Matthew reached inside her nightie. She could see that his eyes weren’t really open, he wasn’t quite awake.

“No!” she said. “No, mister, no way! You’ve had enough. You’ve already drained me for tonight.”

“Yes, nubbies,” he said. Eyes closed but burrowing his face between her breasts, looking for the opening.

“No nubbies. We’ve done nubbies. I’m going to change you and then you’re going back to sleep!”

But he was relentless, all yearning hands and mouth. She tried to put him down on the changing table again but he squirmed and fought. He was too strong. She knew she could drop him if she wasn’t careful. So she retreated to the rocking chair by the dresser, pulled her nightie off her shoulder and let him have some more of her right side. “Careful, oh, gentle, sweetie. Don’t chew!”

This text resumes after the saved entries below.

-- ==== Sys2Proof/Machine/Spad.lean ====
section
/-! DEFINITION. Scratchpad space (R177 to R184): addresses and windows, banks, parity and retirement, and single accesses. -/

namespace Sys2Proof.Machine

/-- Where a scratchpad-space access lies (R182, R183). -/
inductive Place where
  | spad (block off : Nat)
  | regs (block off : Nat)
  | pans (block off : Nat)
  | out
deriving DecidableEq, Repr

/-- The block that a window of a block names by its offsets: one of its district, or a draining block itself, whose pans in use by
operations in flight still stand (R182, R268). -/
def State.windowTarget? (s : State) (b : Block) (dx dy : Nat) : Option Block :=
  if b.life == .draining && b.dx == dx && b.dy == dy then some b else s.districtAt? b dx dy

/-- The place of an access of n bytes at a scratchpad-space address, issued by a block: a load, an STS or a copy-engine write
(`kind` 0, 1, 2), out of range where R183 does not allow it. -/
def spadPlace (s : State) (b : Block) (a n kind : Nat) : Place :=
  if !bit a 63 then
    if b.life != .draining && bits a 18 45 == 0 && decide (a + n ≤ b.spadBytes) then .spad b.id a else .out
  else if bits a 58 5 != 0 || bits a 24 21 != 0 then .out
  else
    match s.windowTarget? b (bits a 50 6) (bits a 45 5) with
    | none => .out
    | some t =>
      let off := bits a 0 24
      match bits a 56 2 with
      | 0 => if t.life != .draining && decide (off + n ≤ t.spadBytes) then .spad t.id off else .out
      | 1 =>
        if kind != 1 && t.life != .draining && t.hdr.winreg && (List.range ((n + 3) / 4)).all fun i =>
            decide ((off / 4 + i) / 4096 < t.hdr.streets) && decide ((off / 4 + i) / 64 % 64 < t.hdr.regs) then .regs t.id off
        else .out
      | 2 =>
        let gone := t.life == .draining && (List.range' (off / 131072) ((off + n - 1) / 131072 - off / 131072 + 1)).any t.panFreed.contains
        if kind != 1 && !gone && decide (off + n ≤ t.hdr.pans * 65536) then .pans t.id off else .out
      | _ => .out

/-- The street of a block at a street index. -/
def State.streetAt (s : State) (block sindex : Nat) : Option Street :=
  s.allStreets.find? fun t => t.block == block && t.sindex == sindex

/-- A byte of the register-file window of a block (R182), from its image while it is saved. -/
def State.regWindowByte (s : State) (block off : Nat) : Byte :=
  let w := off / 4
  match s.streetAt block (w / 4096), (s.block? block).filter fun b => b.life == .saved with
  | none, _ => 0
  | some _, some b => match s.imageReg b off with | some a => s.mem.read a | none => 0
  | some t, none => ((t.regs.toArray.getD (w / 64 % 64) SVec.zero).lane (Fin.ofNat 64 w)).extractLsb' (8 * (off % 4)) 8

/-- Bytes read at a place; an out-of-range lane reads zero (R183). -/
def State.readPlace (s : State) (p : Place) (n : Nat) : List Byte :=
  match p with
  | .spad b off => match s.block? b with | some k => s.spadRead k off n | none => leBytes n 0
  | .regs b off => (List.range n).map fun i => s.regWindowByte b (off + i)
  | .pans b off => match s.block? b with | some k => k.pans.readN off n | none => leBytes n 0
  | .out => leBytes n 0

/-- Whether a byte of a block's scratchpad lies in a barrier object in service (R263). -/
def State.inBarrierSpad (s : State) (block off : Nat) : Bool :=
  s.bars.any fun b => b.valid && match b.place with
    | .spad k o => k == block && decide (o ≤ off) && decide (off < o + 16)
    | _ => false

/-- Put bytes into a block's scratchpad, leaving out barrier objects in service. -/
def State.putSpad (s : State) (block off : Nat) : List Byte → State
  | [] => s
  | v :: vs =>
    let s := if s.inBarrierSpad block off then s else s.spadWrite block off [v]
    State.putSpad s block (off + 1) vs

/-- The core scratchpad word at a bank position, as the number of the store of words. -/
def wordAt (g j k w : Nat) : Nat := bankByte g j k w / 8

/-- The retired bank of a core's group (R180). -/
def State.retired (s : State) (core g : Nat) : Option Nat :=
  ((s.core core).ret[g]?).bind fun r => if r.1 then some r.2 else none

/-- Whether a word lies in a retired bank. -/
def State.inRetired (s : State) (core word : Nat) : Bool :=
  let b := bankOf (word * 8)
  s.retired core b.1 == some b.2.1

/-- Whether the reconstruction of a word of a retired bank fails: a word of the other seven banks or of the parity bank is
uncorrectable, or the word itself was written so that it fails its own check (R181, R261). -/
def State.reconFails (s : State) (core word : Nat) : Bool :=
  let b := bankOf (word * 8)
  s.upsets.contains (.spad core word, 0) || s.broken (.parity core b.1 b.2.2.1 b.2.2.2)
    || (List.range 8).any fun j => j != b.2.1 && s.broken (.spad core (wordAt b.1 j b.2.2.1 b.2.2.2))

/-- Whether the stale bit of a word's parity row is set (R179). -/
def State.staleRow (s : State) (core word : Nat) : Bool :=
  let b := bankOf (word * 8)
  (s.core core).stale.any fun r => r.1 == b.1 && r.2.1 == b.2.2.1 && decide (s.clock < r.2.2)

/-- How the words of an access at a scratchpad place stand: served, waiting for a stale parity row, an uncorrectable word, or
a failed reconstruction (R178 to R181). -/
inductive SpadState where
  | fine | stale | ecc | recon
deriving DecidableEq, Repr

/-- How an access of n bytes stands; a store only meets a failed reconstruction (R179 to R181). -/
def State.spadState (s : State) (p : Place) (n : Nat) (store : Bool) : SpadState :=
  match p with
  | .spad b off =>
    match s.spadPhys b off with
    | none => .fine
    | some (core, x) =>
    let ws := wordsOf x n
    if ws.any fun w => s.inRetired core w && s.reconFails core w then .recon
    else if !store && ws.any fun w => s.inRetired core w && s.staleRow core w then .stale
    else if !store && ws.any fun w => !s.inRetired core w && s.broken (.spad core w) then .ecc
    else .fine
  | .out => .fine
  | .regs b off =>
    if !store && !s.upsets.isEmpty && ((List.range' (off / 4) ((off + n - 1) / 4 - off / 4 + 1)).any fun w =>
      match s.streetAt b (w / 4096) with
      | some t => s.broken (.reg t.sid (w / 64 % 64) (w % 64))
      | none => false) then .ecc else .fine
  | .pans b off => if !store && ((List.range' (off / 8) ((off + n - 1) / 8 - off / 8 + 1)).any fun w => s.broken (.pan b w))
    then .ecc else .fine

/-- The runs, by start and length, of the bytes [off, off + n) of a scratchpad that lie in no barrier object in service. -/
def State.spadRuns (s : State) (block off n : Nat) : List (Nat × Nat) :=
  let put (i : Nat) (rs : List (Nat × Nat)) : List (Nat × Nat) :=
    match rs with
    | r :: rest => if r.1 = i + 1 then (i, r.2 + 1) :: rest else (i, 1) :: rs
    | [] => [(i, 1)]
  (List.range n).foldr (fun i rs => if s.inBarrierSpad block (off + i) then rs else put i rs) []

/-- Store bytes at a place, by some lanes of a street or by no street; out of range nothing is written (R183), and in a barrier object
nothing is stored, and nothing repaired (R179, R263). -/
def State.writePlaceBy (s : State) (by_ : Option StreetId) (lanes : Mask) (p : Place) (bs : List Byte) : State :=
  match p with
  | .spad b off =>
    let t := (s.keepPast by_ lanes (sectorsOf (spadKey b off) bs.length)).putSpad b off bs
    match s.spadPhys b off with
    | some (core, x) => (s.spadRuns b off bs.length).foldl (fun t r => t.afterSpadStore core (x + r.1) r.2) t
    | none => t
  | .pans b off =>
    { s with upsets := s.upsets.filter fun u => match u.1 with
        | .pan k w => !(k == b && decide (off ≤ w * 8) && decide (w * 8 + 8 ≤ off + bs.length))
        | _ => true }.onBlock b fun k => { k with pans := k.pans.writeN off bs }
  | .regs b off =>
    let s := { s with upsets := s.upsets.filter fun u => !((List.range' ((off + 3) / 4) (bs.length / 4)).any fun w =>
      decide (w * 4 + 4 ≤ off + bs.length) && match s.streetAt b (w / 4096) with
        | some t => u.1 == .reg t.sid (w / 64 % 64) (w % 64)
        | none => false) }
    (bs.zipIdx).foldl (fun s v =>
      let o := off + v.2
      let w := o / 4
      match ((s.block? b).filter fun k => k.life == .saved).bind fun k => s.imageReg k o with
      | some a => s.poke a [v.1]
      | none => s.mapStreets fun t =>
        if t.there && t.block == b && t.sindex == w / 4096 then
          let r : RegNo := BitVec.ofNat 6 (w / 64)
          let l : Lane := Fin.ofNat 64 w
          let old := (t.regs.get r.toFin).lane l
          let new : Word := BitVec.ofNat 32 (leNat (((leBytes 4 old.toNat)).set (o % 4) v.1))
          t.setReg r (Mask.ofPred fun m => m == l) (SVec.splat new)
        else t) s
  | .out => s

/-- Store bytes at a place, by an agent that is no street. -/
def State.writePlace (s : State) (p : Place) (bs : List Byte) : State := s.writePlaceBy none Mask.all p bs

/-- Whether an access overlaps a recorded copy range of the core that holds it (R184). -/
def State.rangeHeld (s : State) (p : Place) (n : Nat) : Bool :=
  match p with
  | .spad b off =>
    (s.spadPhys b off).any fun p => (s.core p.1).ranges.any fun r => decide (r.lo < p.2 + n) && decide (p.2 < r.hi)
  | _ => false

/-- Whether some lanes of an LDS or STS meet a local watch range (R372). -/
def State.spadWatch (s : State) (u : Bool) (lane kinds va n : Nat) : Bool := !bit va 63 && s.watched u lane 1 kinds va n

/-- Whether a place belongs to the block in focus: its own scratchpad, local to a pair (R367). -/
def Place.own (p : Place) (id : Nat) : Bool := match p with | .spad b _ => b == id | _ => false

/-- One ASYNC_SPAD_RANGE for all the out-of-range lanes of an instruction (R183, R197). -/
def State.spadRangeErr (s : State) (ps : List (Nat × Nat × Place)) : State :=
  match ps.find? fun p => p.2.2 == .out with
  | some p => s.asyncErr s.blk.ctx 1 0 s.st.sid p.2.1
  | none => s

/-- What makes a lane's access to scratchpad space trap by itself, where something does (R157, R190, R197, R362, R372). -/
def State.spadBad (s : State) (u : Bool) (n : Nat) (store : Bool) (lane va : Nat) : Option SpadBad :=
  let p := spadPlace s s.blk va n (b2n store)
  let core : Option Nat := match p with | .spad b off => (s.spadPhys b off).map (·.1) | _ => none
  let die := match core with
    | some c => coreDie c
    | none => match p with | .regs b _ | .pans b _ => ((s.block? b).map fun k => coreDie k.core).getD s.st.die | _ => s.st.die
  let src := match p with | .pans _ _ => 3 | .regs _ _ => 2 | _ => 1
  let bad (cause faddr : Nat) (core : Option Nat) : SpadBad := { lane := lane, cause := cause, faddr := faddr, die := die, core := core }
  if va % n != 0 then some (bad 3 va none)
  else if s.spadWatch u lane (if store then 2 else 1) va n then some (bad 18 va none)
  else
    match s.spadState p n store with
    | .ecc => some (bad 11 (va / 32 * 32 + 4 * src) core)
    | .recon => some (bad 12 va core)
    | _ => none

/-- Whether some lanes of an access to scratchpad space wait, for a recorded copy range or for a stale parity row (R179, R184). -/
def State.spadWaits (s : State) (ps : List (Nat × Nat × Place)) (n : Nat) (store : Bool) : Option Stall :=
  if ps.any fun p => s.rangeHeld p.2.2 n then some .range
  else if ps.any fun p => s.spadState p.2.2 n store == .stale then some .mem
  else none

/-- The lanes of an access to scratchpad space with their places. -/
def State.spadPlaces (s : State) (lanes : List (Nat × Nat)) (n : Nat) (store : Bool) : List (Nat × Nat × Place) :=
  lanes.map fun l => (l.1, l.2, spadPlace s s.blk l.2 n (b2n store))

/-- Every check of a scratchpad access before it is performed (R157, R184, R190, R197), then the places of its lanes; `ecc` is the
FADDR of an operand register found uncorrectable. -/
def State.spadGate (s : State) (u : Bool) (lanes : List (Nat × Nat)) (n : Nat) (store : Bool) (ecc : Option Nat) :
    Except State (List (Nat × Nat × Place)) :=
  let bads := lanes.filterMap fun l => s.spadBad u n store l.1 l.2
  let first (cause : Nat) : Option SpadBad := bads.find? fun x => x.cause == cause
  match (first 3).or (first 18), ecc with
  | some x, _ => .error (s.spadTrap x)
  | none, some fa => .error (s.sramError.takeTrap 11 0 fa)
  | none, none =>
    let ps := s.spadPlaces lanes n store
    match s.spadWaits ps n store, (first 11).or (first 12) with
    | some r, _ => .error (s.stalled r)
    | none, some x => .error (s.spadTrap x)
    | none, none => .ok ps

end Sys2Proof.Machine
end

He calmed down. He wasn’t really hungry. This was just psychological. After a time his lips went
glip glip
in a funny little pseudo-drinking motion. He liked having his hands on her breast too, it seemed – to be in control, tilt her this way and that.
Glip glip
.

Gently, with Matthew still attached, she reached around and pulled down his plastic outer lining, then expertly undid the two pins. The cotton diaper was soaking but the diaper pail was
several feet away. She got up awkwardly, held Matthew with her left hand, and leaned back to balance him while she fought with the lid, then dropped the wet diaper into the pail. She could hear her mother’s voice – her old, sane, real voice – implanted in the back of her head. “No diaper service in my day. No disposables! I soaked them in vinegar and washed them in boiled water and hung them out on the line white as lilies. It’s no wonder you love me so much!” Julia could almost feel her mother’s fingers reaching for her sides – a teasing, pinching kind of tickle.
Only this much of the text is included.